EXERCISE AIM: Using the entries that follow, write out the line containing "if_pos rfl, List.foldl_cons]", the line containing "theorem State.clampTiles_rest (s", and every line between them, exactly and nothing else.

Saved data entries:

§ §

/-- The forced snapshot writes into the state block alone, and without slots nothing. -/
theorem State.forcedSnapshot_forward (s : State) (x : Nat) : ∃ es, (s.forcedSnapshot x).forward = s.forward ++ es ∧ es.length ≤ 1 ∧
    (∀ l, (s.ctx x).launch = some l → l.slots = 0 → es = []) ∧
    ∀ e ∈ es, ∀ b ∈ e.write.bytes, ∃ i < 65536, ∃ pa, s.ctxAddr x ((s.winnow x).stateBlock + i) = .ok pa ∧ b.1 = s.homeAddr pa := by
  obtain h | ⟨hslots, bs, hbs, h⟩ := s.forcedSnapshot_eq x
  · rw [h]
    exact ⟨[], (List.append_nil _).symm, Nat.zero_le _, fun _ _ _ => rfl, fun e he => absurd he List.not_mem_nil⟩
  · rw [h]
    obtain ⟨es, hf, hlen, hb⟩ := s.ctxPut_forward x (s.winnow x).stateBlock bs
    rw [hbs] at hb
    exact ⟨es, hf, hlen, fun l hl hs => absurd (by rw [hl]; exact hs) hslots, hb⟩

/-! Beats in flight (R329). -/

/-- Acknowledgments come by a tick at the latest. -/
def CopyQueue.clamped (limit : Nat) (z : CopyQueue) : CopyQueue :=
  { z with cmds := z.cmds.map fun k => { k with acks := k.acks.map fun a => (min a.1 limit, a.2) } }
def Seq.clamped (limit : Nat) (y : Seq) : Seq := { y with c0 := y.c0.clamped limit, c1 := y.c1.clamped limit }
def Tile.clamped (limit : Nat) (z : Tile) : Tile := { z with a := z.a.clamped limit, b := z.b.clamped limit }

theorem CopyQueue.clamped_again (limit : Nat) (z : CopyQueue) : (z.clamped limit).clamped limit = z.clamped limit := by
  simp [CopyQueue.clamped, List.map_map, Function.comp_def]

theorem CopyQueue.clamped_empty (limit : Nat) (z : CopyQueue) (h : z.cmds.isEmpty = true) : z.clamped limit = z := by
  have : z.cmds = [] := List.isEmpty_iff.1 h
  unfold CopyQueue.clamped
  rw [this, List.map_nil, ← this]

theorem Tile.clamped_again (limit : Nat) (z : Tile) : (z.clamped limit).clamped limit = z.clamped limit := by
  simp only [Tile.clamped, Seq.clamped, CopyQueue.clamped_again]

/-- One queue's acknowledgments come by a tick at the latest. -/
def State.clampQueue (s : State) (t limit : Nat) (e : Nat × Nat) : State :=
  if (s.queueOf t e.1 e.2).cmds.isEmpty then s
  else s.modQueue t e.1 e.2 fun z => { z with cmds := z.cmds.map fun k => { k with acks := k.acks.map fun a => (min a.1 limit, a.2) } }

/-- The queues of one tile. -/
def State.clampTile (s : State) (limit t : Nat) : State := tileQueues.foldl (fun (u : State) e => u.clampQueue t limit e) s

theorem State.clampQueue_rest (s : State) (t limit : Nat) (e : Nat × Nat) : ∃ m, s.clampQueue t limit e = { s with tiles := m } := by
  unfold State.clampQueue
  split <;> exact ⟨_, rfl⟩

theorem State.clampTile_rest (s : State) (limit t : Nat) : ∃ m, s.clampTile limit t = { s with tiles := m } :=
  State.foldl_tilesOnly _ (fun u e => u.clampQueue_rest t limit e) _ s

/-- A tile with one of its queues clamped. -/
def Tile.clampedQueue (limit : Nat) (e : Nat × Nat) (z : Tile) : Tile :=
  z.setSeq e.1 ((z.seq e.1).setQueue e.2 (((z.seq e.1).queue e.2).clamped limit))

theorem Tile.setSeq_setQueue_self (z : Tile) (q c : Nat) : z.setSeq q ((z.seq q).setQueue c ((z.seq q).queue c)) = z := by
  unfold Tile.setSeq Tile.seq Seq.setQueue Seq.queue
  split <;> split <;> rfl

theorem State.clampQueue_tile (s : State) (t limit : Nat) (e : Nat × Nat) (j : Nat) :
    (s.clampQueue t limit e).tile j = if t = j then (s.tile t).clampedQueue limit e else s.tile j := by
  unfold State.clampQueue
  split
  · next h =>
    split
    · next ht =>
      subst ht
      have hsame : (((s.tile t).seq e.1).queue e.2).clamped limit = ((s.tile t).seq e.1).queue e.2 := CopyQueue.clamped_empty limit _ h
      rw [Tile.clampedQueue, hsame, Tile.setSeq_setQueue_self]
    · rfl
  · exact State.tile_modTile ..

theorem Tile.clampedQueue_all (limit : Nat) (z : Tile) :
    (((z.clampedQueue limit (0, 0)).clampedQueue limit (0, 1)).clampedQueue limit (1, 0)).clampedQueue limit (1, 1) = z.clamped limit := by
  have ha0 (z : Tile) : z.clampedQueue limit (0, 0) = { z with a := { z.a with c0 := z.a.c0.clamped limit } } := rfl
  have ha1 (z : Tile) : z.clampedQueue limit (0, 1) = { z with a := { z.a with c1 := z.a.c1.clamped limit } } := rfl
  have hb0 (z : Tile) : z.clampedQueue limit (1, 0) = { z with b := { z.b with c0 := z.b.c0.clamped limit } } := rfl
  have hb1 (z : Tile) : z.clampedQueue limit (1, 1) = { z with b := { z.b with c1 := z.b.c1.clamped limit } } := rfl
  rw [ha0, ha1, hb0, hb1]
  rfl

theorem State.clampTile_tile (s : State) (limit t j : Nat) : (s.clampTile limit t).tile j = if t = j then (s.tile t).clamped limit else s.tile j := by
  have hfold (es : List (Nat × Nat)) (u : State) : (es.foldl (fun (u : State) e => u.clampQueue t limit e) u).tile j =
      if t = j then es.foldl (fun z e => z.clampedQueue limit e) (u.tile t) else u.tile j := by
    induction es generalizing u with
    | nil => split <;> simp_all
    | cons e es ih =>
      rw [List.foldl_cons, ih, State.clampQueue_tile, State.clampQueue_tile, if_pos rfl, List.foldl_cons]
      split <;> rfl
  exact (hfold tileQueues s).trans (ite_congr rfl (fun _ => Tile.clampedQueue_all limit (s.tile t)) fun _ => rfl)

/-- The beats of a partition that travel arrive before a tick. -/
def State.beatsIn (s : State) (ts : List Nat) (limit : Nat) : State :=
  let mine (n : Nat) : Bool := ts.contains (n / 2) && n < 768
  let near (e : ExternalWrite) : ExternalWrite := if 1000 ≤ e.agent && mine (e.agent - 1000) then { e with arrived := min e.arrived (limit - 1) } else e
  let beat (e : Nat × Inbound) : Bool := e.2.arrival && mine e.2.issuer
  { s with ingress := (s.ingress.map near).foldl (fun l e => insertArrival e l) [],
           aperture := s.aperture.map fun e => if beat e then (e.1, { e.2 with due := min e.2.due (limit - 1) }) else e }

/-- The machine with the queues of a partition's tiles clamped. -/
def State.clampTiles (s : State) (x : Nat) : State := (s.ctx x).tiles.foldl (fun u t => u.clampTile (s.gtick + 1260) t) s

theorem State.clampTiles_rest (s : State) (x : Nat) : ∃ m, s.clampTiles x = { s with tiles := m } :=
  State.foldl_tilesOnly _ (fun u t => u.clampTile_rest (s.gtick + 1260) t) _ s

theorem State.clampTiles_tile (s : State) (x t : Nat) :
    (s.clampTiles x).tile t = if t ∈ (s.ctx x).tiles then (s.tile t).clamped (s.gtick + 1260) else s.tile t :=
  State.tile_foldl _ (Tile.clamped (s.gtick + 1260)) (Tile.clamped_again _) (fun u t j => u.clampTile_tile (s.gtick + 1260) t j) _ s t

theorem State.clampBeats_eq (s : State) (x : Nat) : ∃ ag,
    s.clampBeats x = { (s.clampTiles x).beatsIn (s.ctx x).tiles (s.gtick + 1260) with agenda := ag } := by
  refine List.foldlRecOn (motive := fun u : State => ∃ ag, u = { (s.clampTiles x).beatsIn (s.ctx x).tiles (s.gtick + 1260) with agenda := ag })
    _ _ ⟨((s.clampTiles x).beatsIn (s.ctx x).tiles (s.gtick + 1260)).agenda, rfl⟩ ?_
  rintro _ ⟨ag, rfl⟩ o -
  exact ⟨_, rfl⟩

theorem State.beatsIn_aperture (s : State) (ts : List Nat) (limit : Nat) : ∀ e ∈ (s.beatsIn ts limit).aperture, e.2.arrival = true → e.2.issuer < 768 →
    e.2.issuer / 2 ∈ ts → e.2.due ≤ limit - 1 := by
  intro e he ha hi ht
  obtain ⟨d, -, rfl⟩ := List.mem_map.1 he
  dsimp only at ha hi ht ⊢
  split
  · exact Nat.min_le_right ..
  · next h =>
    rw [if_neg h] at ha hi ht
    exact absurd (by simp [ha, hi, ht]) h

/-- What a clamped queue keeps, and by when its acknowledgments come. -/
theorem Tile.clamped_queues (limit : Nat) (z : Tile) (q : Nat) :
    { (z.clamped limit).seq q with c0 := (z.seq q).c0, c1 := (z.seq q).c1 } = z.seq q ∧
      ∀ c, (((z.clamped limit).seq q).queue c).cmds.length = ((z.seq q).queue c).cmds.length ∧
        ∀ k ∈ (((z.clamped limit).seq q).queue c).cmds, ∀ a ∈ k.acks, a.1 ≤ limit := by
  have hseq : (z.clamped limit).seq q = (z.seq q).clamped limit := by
    unfold Tile.seq Tile.clamped
    split <;> rfl
  have hqueue (c : Nat) : ((z.seq q).clamped limit).queue c = ((z.seq q).queue c).clamped limit := by
    unfold Seq.queue Seq.clamped
    split <;> rfl
  rw [hseq]
  refine ⟨rfl, fun c => ?_⟩
  rw [hqueue]
  refine ⟨List.length_map .., fun k hk a ha => ?_⟩
  obtain ⟨k, -, rfl⟩ := List.mem_map.1 hk
  obtain ⟨a, -, rfl⟩ := List.mem_map.1 ha
  exact Nat.min_le_right ..

/-! PARTITION_HALT. -/

/-- The machine as its partition stands: tiles stopped, state block written, beats at their ends. -/
def State.stands (s : State) (x : Nat) : State := ((s.stopTiles x).forcedSnapshot x).clampBeats x

/-- What of the machine a halt changes before the partition counts as halted. -/
theorem State.stands_spec (s : State) (x : Nat) :
    (s.stands x).ctxs = s.ctxs ∧ (s.stands x).mem = s.mem ∧ (s.stands x).gtick = s.gtick ∧ (s.stands x).forward = ((s.stopTiles x).forcedSnapshot x).forward ∧
    (∀ e ∈ (s.stands x).aperture, e.2.arrival = true → e.2.issuer < 768 → e.2.issuer / 2 ∈ (s.ctx x).tiles → e.2.due ≤ s.gtick + 1259) ∧
    ∀ t ∈ (s.ctx x).tiles, ∃ ib, (s.stands x).tile t = ({ (s.tile t).stoppedAt x s.gtick with inbound := ib } : Tile).clamped (s.gtick + 1260) := by
  obtain ⟨m, hm⟩ := s.stopTiles_rest x
  have hstop (t : Nat) := s.stopTiles_tile x t
  unfold State.stands
  generalize s.stopTiles x = a at *
  have hw := State.Writes.forcedSnapshot a x
  generalize a.forcedSnapshot x = b at *
  have hctxs : b.ctxs = s.ctxs := by rw [hw.ctxs, hm]
  have hctx : b.ctx x = s.ctx x := by rw [State.ctx, hctxs]; rfl
  have htick : b.gtick = s.gtick := by rw [hw.gtick, hm]
  obtain ⟨m', hm'⟩ := b.clampTiles_rest x
  have hclamp (t : Nat) := b.clampTiles_tile x t
  obtain ⟨ag, hb⟩ := b.clampBeats_eq x
  rw [hb, hctx, htick]
  rw [hctx, htick] at hclamp
  generalize b.clampTiles x = c at *
  refine ⟨by rw [← hctxs, hm']; rfl, ?_, ?_, ?_, c.beatsIn_aperture _ _, fun t ht => ?_⟩
  · show c.mem = s.mem
    rw [hm', hw.mem, hm]
  · show c.gtick = s.gtick
    rw [hm', htick]
  · show c.forward = b.forward
    rw [hm']
  · obtain ⟨ib, hib⟩ := hw.tile t
    refine ⟨ib, ?_⟩
    show c.tile t = _
    rw [hclamp, if_pos ht, hib, hstop, if_pos ht]

/-- What is taken for a swap: 1261 ticks at the least, the bound of R64 at the most. -/
theorem State.saveTicks_bounds (s : State) (x : Nat) :
    1261 ≤ s.saveTicks x ∧ s.saveTicks x ≤ 21600 + 600 * (((s.ctx x).tiles.length + 31) / 32 - 1) := by
  have hbound : s.swapBound x = 21600 + 600 * (((s.ctx x).tiles.length + 31) / 32 - 1) := rfl
  unfold State.saveTicks
  rw [hbound]
  have := Nat.mod_lt (Config.serviceDelay s.free) (show 0 < 21600 + 600 * (((s.ctx x).tiles.length + 31) / 32 - 1) - 1260 by omega)
  omega

/-- The end of a halt below partition level. -/
theorem State.partitionHalt_eq (s : State) (x level code : Nat) (hp : (s.ctx x).part = .halting) (he : (s.ctx x).ending = some (level, code))
    (h4 : level ≠ 4) (h5 : level ≠ 5) (hc : (s.ctx x).winnow.closing = none) : ∃ n,
    s.partitionHalt x = (((s.stands x).modCtx x fun c => { c with part := .halted }).after n .contextSwap [x]).tickFree ∧
      1261 ≤ n ∧ n ≤ 21600 + 600 * (((s.ctx x).tiles.length + 31) / 32 - 1) := by
  have hctx : (s.stands x).ctx x = s.ctx x := by rw [State.ctx, s.stands_spec x |>.1]; rfl
  refine ⟨(s.stands x).saveTicks x, ?_, ?_⟩
  · unfold State.partitionHalt
    dsimp only
    rw [he]
    dsimp only
    rw [if_neg (by rw [hp]; decide), if_neg h4, if_neg h5, if_neg (by rw [hc]; decide)]
    rfl
  · rw [← hctx]
    exact (s.stands x).saveTicks_bounds x

theorem State.stands_forward (s : State) (x : Nat) : ∃ es, (s.stands x).forward = s.forward ++ es ∧ es.length ≤ 1 ∧
    (∀ l, (s.ctx x).launch = some l → l.slots = 0 → es = []) ∧
    ∀ e ∈ es, ∀ b ∈ e.write.bytes, ∃ i < 65536, ∃ pa, s.ctxAddr x ((s.winnow x).stateBlock + i) = .ok pa ∧ b.1 = s.homeAddr pa := by
  obtain ⟨-, -, -, hf, -⟩ := s.stands_spec x
  obtain ⟨m, hm⟩ := s.stopTiles_rest x
  have himage : s.SameImage (s.stopTiles x) x := by
    rw [hm]
    exact ⟨rfl, rfl, rfl⟩
  have hhome : (s.stopTiles x).homeAddr = s.homeAddr := by rw [hm]; rfl
  obtain ⟨es, he, hlen, hslots, hbytes⟩ := (s.stopTiles x).forcedSnapshot_forward x
  rw [← hf, show (s.stopTiles x).forward = s.forward by rw [hm]] at he
  rw [show (s.stopTiles x).ctx x = s.ctx x by rw [hm]; rfl] at hslots
  simp only [himage.ctxAddr, hhome, show (s.stopTiles x).winnow x = s.winnow x by rw [hm]; rfl] at hbytes
  exact ⟨es, he, hlen, hslots, hbytes⟩

/-- A partition that stands counts as halted, and its swap is planned. -/
theorem State.halted_spec (v : State) (x n : Nat) : let u := ((v.modCtx x fun c => { c with part := .halted }).after n .contextSwap [x]).tickFree
    u.ctx x = { v.ctx x with part := .halted } ∧ (∀ t, u.tile t = v.tile t) ∧ u.mem = v.mem ∧ u.forward = v.forward ∧ u.aperture = v.aperture ∧
      u.planned .contextSwap [x] (v.gtick + n) (v.gtick + n) :=
  ⟨v.ctx_modCtx_same x fun c => { c with part := .halted }, fun _ => rfl, rfl, rfl, rfl, State.planned_after (v.modCtx x fun c => { c with part := .halted }) ..⟩

/-- A halt below partition level: the partition stands, and its swap is to come. -/
theorem State.partitionHalt_halts (s : State) (x level code : Nat) (hp : (s.ctx x).part = .halting) (he : (s.ctx x).ending = some (level, code))
    (h4 : level ≠ 4) (h5 : level ≠ 5) (hc : (s.ctx x).winnow.closing = none) :
    let u := s.partitionHalt x
    (u.ctx x).part = .halted ∧ (u.ctx x).winnow = (s.ctx x).winnow ∧ u.mem = s.mem ∧
      (∃ es, u.forward = s.forward ++ es ∧ es.length ≤ 1 ∧ (∀ l, (s.ctx x).launch = some l → l.slots = 0 → es = []) ∧
        ∀ e ∈ es, ∀ b ∈ e.write.bytes, ∃ i < 65536, ∃ pa, s.ctxAddr x ((s.ctx x).winnow.stateBlock + i) = .ok pa ∧ b.1 = s.homeAddr pa) ∧
      (∀ e ∈ u.aperture, e.2.arrival = true → e.2.issuer < 768 → e.2.issuer / 2 ∈ (s.ctx x).tiles → e.2.due ≤ s.gtick + 1259) ∧
      u.planned .contextSwap [x] (s.gtick + 1261) (s.gtick + 21600 + 600 * (((s.ctx x).tiles.length + 31) / 32 - 1)) ∧
      ∀ t ∈ (s.ctx x).tiles, (u.tile t).halt = some s.gtick ∧ (u.tile t).spad = (s.tile t).spad ∧ ∀ q,
        { u.seq t q with c0 := (s.seq t q).c0, c1 := (s.seq t q).c1 } = s.seq t q ∧
        ∀ c < 2, (u.queueOf t q c).cmds.length = (s.queueOf t q c).cmds.length ∧ ∀ k ∈ (u.queueOf t q c).cmds, ∀ a ∈ k.acks, a.1 ≤ s.gtick + 1260 := by
  intro u
  obtain ⟨n, hu, hlo, hhi⟩ := s.partitionHalt_eq x level code hp he h4 h5 hc
  obtain ⟨hctxs, hmem, htick, -, hap, htile⟩ := s.stands_spec x
  have hforward := s.stands_forward x
  have hctx : (s.stands x).ctx x = s.ctx x := by rw [State.ctx, hctxs]; rfl
  generalize s.stands x = v at *
  obtain ⟨huctx, hutile, humem, hufw, huap, hplan⟩ := v.halted_spec x n
  rw [← hu] at huctx hutile humem hufw huap hplan
  rw [hctx] at huctx
  rw [htick] at hplan
  rw [← hufw] at hforward
  rw [← huap] at hap
  refine ⟨by rw [huctx], by rw [huctx], humem.trans hmem, hforward, hap, State.planned_widen hplan (by omega) (by omega), fun t ht => ?_⟩
  · obtain ⟨ib, h⟩ := htile t ht
    have hz : u.tile t = _ := (hutile t).trans h
    refine ⟨by rw [hz]; rfl, by rw [hz]; rfl, fun q => ?_⟩
    obtain ⟨hseq, hqueue⟩ := Tile.clamped_queues (s.gtick + 1260) { (s.tile t).stoppedAt x s.gtick with inbound := ib } q
    have hsame : ({ (s.tile t).stoppedAt x s.gtick with inbound := ib } : Tile).seq q = s.seq t q := rfl
    rw [hsame] at hseq hqueue
    simp only [State.queueOf, State.seq, hz]
    exact ⟨hseq, fun c _ => hqueue c⟩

§ §

EXPECTED ANSWER:
      rw [List.foldl_cons, ih, State.clampQueue_tile, State.clampQueue_tile, if_pos rfl, List.foldl_cons]
      split <;> rfl
  exact (hfold tileQueues s).trans (ite_congr rfl (fun _ => Tile.clampedQueue_all limit (s.tile t)) fun _ => rfl)

/-- The beats of a partition that travel arrive before a tick. -/
def State.beatsIn (s : State) (ts : List Nat) (limit : Nat) : State :=
  let mine (n : Nat) : Bool := ts.contains (n / 2) && n < 768
  let near (e : ExternalWrite) : ExternalWrite := if 1000 ≤ e.agent && mine (e.agent - 1000) then { e with arrived := min e.arrived (limit - 1) } else e
  let beat (e : Nat × Inbound) : Bool := e.2.arrival && mine e.2.issuer
  { s with ingress := (s.ingress.map near).foldl (fun l e => insertArrival e l) [],
           aperture := s.aperture.map fun e => if beat e then (e.1, { e.2 with due := min e.2.due (limit - 1) }) else e }

/-- The machine with the queues of a partition's tiles clamped. -/
def State.clampTiles (s : State) (x : Nat) : State := (s.ctx x).tiles.foldl (fun u t => u.clampTile (s.gtick + 1260) t) s

theorem State.clampTiles_rest (s : State) (x : Nat) : ∃ m, s.clampTiles x = { s with tiles := m } :=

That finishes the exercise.